### EXERCISE DETAILS
Copy nothing from the entries below except the lines from the one containing "lost : s.time.present = false" through the one containing "watch : s.time.expected", and copy those exactly.

*** SUPPLIED RECORDS Section Begins ***

/-- The estimate fields in their ranges, with U 0 while D is absent (02, R24). -/
structure Estimate.InRange (x : Estimate) : Prop where
  d : ∀ v, x.d = some v → v ≤ 2 ^ 28
  u : x.u < 2 ^ 24 ∧ (x.d = none → x.u = 0)
  counts : x.acceptedCount ≤ 255 ∧ x.failures ≤ 255 ∧ x.rejects ≤ 255
  sequence : x.sequence < 256
  totals : x.totals.accepted ≤ 65535 ∧ x.totals.rejected ≤ 65535 ∧ x.totals.timedOut ≤ 65535 ∧
    x.totals.late ≤ 65535 ∧ x.totals.stray ≤ 65535
  burst : x.burst.sent ≤ 16 ∧ x.burst.accepted ≤ 16 ∧ x.burst.timedOut ≤ 16 ∧ x.burst.rejected ≤ 16

/-- Every enrolled record holds values in their ranges (02, R22, R24, R25). -/
def State.SitesInRange (s : State) : Prop :=
  ∀ n e, s.enrolled n = some e →
    e.config.InRange ∧ e.est.InRange ∧ e.clampTally ≤ 127

/-- The settings of the measurement engine in their ranges (03, R64). -/
structure Measurement.InRange (m : Measurement) : Prop where
  settleCount : settleRange.Has m.settleCount
  staleLimit : staleRange.Has m.staleLimit
  stepConfirm : stepRange.Has m.stepConfirm
  quietGap : quietRange.Has m.quietGap

/-- The settings of a channel in their ranges (05, R84). -/
structure ChannelSettings.InRange (g : ChannelSettings) : Prop where
  period0 : periodRange.Has g.period0
  period1 : periodRange.Has g.period1
  guardTime : guardRange.Has g.guardTime
  computeLead : leadRange.Has g.computeLead
  dispatch : dispatchRange.Has g.dispatch
  slipLimit : slipRange.Has g.slipLimit
  gridPeriod : g.gridPeriod = 0 ∨ (100000 ≤ g.gridPeriod ∧ g.gridPeriod ≤ 2 ^ 32)
  gridOrigin : g.gridOrigin = 0 ∨ g.gridOrigin < g.gridPeriod

/-- Every setting of every block in its range, and the time scale lawful (01, R20; 03, R64; 05, R84;
07, R143). -/
structure State.SettingsInRange (s : State) : Prop where
  time : s.time.Lawful
  meas : s.meas.InRange
  channels : ∀ c, (s.channel c).settings.InRange
  errors : s.highway.errors ≤ 65535

/-- A zone record's fields in their ranges (04, R68). -/
structure Zone.InRange (z : Zone) : Prop where
  distinct : z.siteA ≠ z.siteB
  g : -offsetBound ≤ z.g ∧ z.g < offsetBound
  budget : budgetRange.Has z.budget
  counts : z.flips ≤ 255 ∧ z.fails ≤ 65535

/-- The zone table is lawful: records in range, no pair named twice, and every site that a zone names
enrolled (04, R69; 02, R29). -/
structure State.ZonesLawful (s : State) : Prop where
  inRange : ∀ z r, s.zone z = some r → r.InRange
  pairs : ∀ z y r q, s.zone z = some r → s.zone y = some q → r.pairs q.siteA q.siteB → z = y
  enrolled : ∀ z r, s.zone z = some r →
    (s.enrolled r.siteA).isSome ∧ (s.enrolled r.siteB).isSome

/-- Every batch tag on the part, channel by channel in queue order. -/
def State.tags (s : State) : List Nat :=
  (List.finRange 4).flatMap fun c => (s.channel c).queue.map Batch.tag

/-- The queues are lawful: 8 records at most in each, and no tag carried twice on the part
(05, R87, R88). -/
structure State.QueuesLawful (s : State) : Prop where
  length : ∀ c, (s.channel c).queue.length ≤ 8
  tags : s.tags.Nodup

/-! ### Power-on (08, R160) -/

/-- Every block but the port is in its power-on condition, value by value. -/
structure State.AtPowerOn (s : State) : Prop where
  hub : s.time.hub = 0
  lost : s.time.present = false
  mode : s.time.mode = .acquiring
  filter : s.time.filter = .awaitLow ∧ s.time.glitches = 0
  edges : s.time.lastOffset = none ∧ s.time.inRun = 0 ∧ s.time.outRun = 0
  watch : s.time.expected = none ∧ s.time.miss = none
  slew : s.time.slew = 0 ∧ s.time.pace = 0
  step : s.time.step = none
  holdover : s.time.holdover = 0
  flag : s.time.flag = false
  timebase : s.time.edgeFilter = 8 ∧ s.time.lockWindow = 10 ∧ s.time.holdoverLimit = 3600
  sites : ∀ n, s.site n = ⟨false, 0, none⟩
  slots : (∀ i, s.slot i = none) ∧ s.meas.wait = []
  measurement : s.meas.settleCount = 4 ∧ s.meas.staleLimit = 3 ∧ s.meas.stepConfirm = 3 ∧
    s.meas.quietGap = 200
  zones : ∀ z, s.zone z = none
  channels : ∀ c, (s.channel c).settings = ⟨6250, 3125, 100000, 2000, 50000, 0, 0, 0, .each⟩ ∧
    (s.channel c).queue = [] ∧ (s.channel c).timer = none ∧
    (s.channel c).summary = ⟨0, 0, 0, 0, 0, 0, 0, 0, 0, 0⟩ ∧ (s.channel c).context = none ∧
    (s.channel c).pinned = false
  highway : s.highway = ⟨.kbit2048, .idle, [], .hunt, 0⟩

end Machine

end Sys2Proof
end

*** SUPPLIED RECORDS Section Ends ***

### ANSWER TO THIS TASK
  lost : s.time.present = false
  mode : s.time.mode = .acquiring
  filter : s.time.filter = .awaitLow ∧ s.time.glitches = 0
  edges : s.time.lastOffset = none ∧ s.time.inRun = 0 ∧ s.time.outRun = 0
  watch : s.time.expected = none ∧ s.time.miss = none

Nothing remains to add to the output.